[AVAILABLE DATA]

theorem State.moveCount_ok (h : s.Ok Q) (c : Colour) (wear : Bool) (hw : Q.mask &&& 0xf8000000000000000000000000000000000000000000000000000000000000000000000000000000000 = 0) : (s.moveCount c wear).Ok Q := by
  unfold State.moveCount
  repeat' first
    | with_reducible assumption
    | with_reducible exact Kit.bit hw (by decide +kernel)
    | with_reducible exact Kit.sub hw (by decide +kernel)
    | with_reducible apply State.satAdd_ok
    | with_reducible rfl
    | with_reducible refine ok_ite (fun _ => ?_) (fun _ => ?_)
    | (intro s1; refine (fun (h1 : State.Ok Q s1) => ?_) ?_; rotate_left; subst s1; rotate_right)
    | (intro (f : _ → _); subst f; dsimp -zeta only)
    | (intro s1; fail_if_success (have : State := s1))
    | lift_lets
    | split
    | intro _

theorem State.moveCmd_ok (h : s.Ok Q) (i : Nat) (wear charge : Bool) (hw : Q.mask &&& 0x60fd000000000000000000000000000000000000000000000000000000000000000000000000000000000 = 0) : (s.moveCmd i wear charge).Ok Q := by
  unfold State.moveCmd
  repeat' first
    | with_reducible assumption
    | with_reducible exact Kit.bit hw (by decide +kernel)
    | with_reducible exact Kit.sub hw (by decide +kernel)
    | with_reducible apply State.moveCount_ok
    | with_reducible apply State.setReg_ok
    | with_reducible apply State.setRbit_ok
    | with_reducible rfl
    | with_reducible refine ok_ite (fun _ => ?_) (fun _ => ?_)
    | (intro s1; refine (fun (h1 : State.Ok Q s1) => ?_) ?_; rotate_left; subst s1; rotate_right)
    | (intro (f : _ → _); subst f; dsimp -zeta only)
    | (intro s1; fail_if_success (have : State := s1))
    | lift_lets
    | split
    | intro _

theorem State.moveCmdWrite_ok (h : s.Ok Q) (w : Nat) (hw : Q.mask &&& 0x10000000000000000000000000000000000000000000000000000000000000000000000000000000000000000000000000000000000000000000000000000000000000000000000000200020000200004004020000008000160fd000040800400002000000000008000200000800000000810010000000010000008800080000800800 = 0) : (s.moveCmdWrite w).Ok Q := by
  unfold State.moveCmdWrite
  repeat' first
    | with_reducible assumption
    | with_reducible exact Kit.bit hw (by decide +kernel)
    | with_reducible exact Kit.sub hw (by decide +kernel)
    | with_reducible apply State.moveCmd_ok
    | with_reducible apply State.refuse_ok
    | with_reducible rfl
    | with_reducible refine ok_ite (fun _ => ?_) (fun _ => ?_)
    | (intro s1; refine (fun (h1 : State.Ok Q s1) => ?_) ?_; rotate_left; subst s1; rotate_right)
    | (intro (f : _ → _); subst f; dsimp -zeta only)
    | (intro s1; fail_if_success (have : State := s1))
    | lift_lets
    | split
    | intro _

[/AVAILABLE DATA]

#### [WHAT YOU WILL DO]
Retype the records in their entirety, matching each one exactly.

#### [TASK OUTPUT]
theorem State.moveCount_ok (h : s.Ok Q) (c : Colour) (wear : Bool) (hw : Q.mask &&& 0xf8000000000000000000000000000000000000000000000000000000000000000000000000000000000 = 0) : (s.moveCount c wear).Ok Q := by
  unfold State.moveCount
  repeat' first
    | with_reducible assumption
    | with_reducible exact Kit.bit hw (by decide +kernel)
    | with_reducible exact Kit.sub hw (by decide +kernel)
    | with_reducible apply State.satAdd_ok
    | with_reducible rfl
    | with_reducible refine ok_ite (fun _ => ?_) (fun _ => ?_)
    | (intro s1; refine (fun (h1 : State.Ok Q s1) => ?_) ?_; rotate_left; subst s1; rotate_right)
    | (intro (f : _ → _); subst f; dsimp -zeta only)
    | (intro s1; fail_if_success (have : State := s1))
    | lift_lets
    | split
    | intro _

theorem State.moveCmd_ok (h : s.Ok Q) (i : Nat) (wear charge : Bool) (hw : Q.mask &&& 0x60fd000000000000000000000000000000000000000000000000000000000000000000000000000000000 = 0) : (s.moveCmd i wear charge).Ok Q := by
  unfold State.moveCmd
  repeat' first
    | with_reducible assumption
    | with_reducible exact Kit.bit hw (by decide +kernel)
    | with_reducible exact Kit.sub hw (by decide +kernel)
    | with_reducible apply State.moveCount_ok
    | with_reducible apply State.setReg_ok
    | with_reducible apply State.setRbit_ok
    | with_reducible rfl
    | with_reducible refine ok_ite (fun _ => ?_) (fun _ => ?_)
    | (intro s1; refine (fun (h1 : State.Ok Q s1) => ?_) ?_; rotate_left; subst s1; rotate_right)
    | (intro (f : _ → _); subst f; dsimp -zeta only)
    | (intro s1; fail_if_success (have : State := s1))
    | lift_lets
    | split
    | intro _

theorem State.moveCmdWrite_ok (h : s.Ok Q) (w : Nat) (hw : Q.mask &&& 0x10000000000000000000000000000000000000000000000000000000000000000000000000000000000000000000000000000000000000000000000000000000000000000000000000200020000200004004020000008000160fd000040800400002000000000008000200000800000000810010000000010000008800080000800800 = 0) : (s.moveCmdWrite w).Ok Q := by
  unfold State.moveCmdWrite
  repeat' first
    | with_reducible assumption
    | with_reducible exact Kit.bit hw (by decide +kernel)
    | with_reducible exact Kit.sub hw (by decide +kernel)
    | with_reducible apply State.moveCmd_ok
    | with_reducible apply State.refuse_ok
    | with_reducible rfl
    | with_reducible refine ok_ite (fun _ => ?_) (fun _ => ?_)
    | (intro s1; refine (fun (h1 : State.Ok Q s1) => ?_) ?_; rotate_left; subst s1; rotate_right)
    | (intro (f : _ → _); subst f; dsimp -zeta only)
    | (intro s1; fail_if_success (have : State := s1))
    | lift_lets
    | split
    | intro _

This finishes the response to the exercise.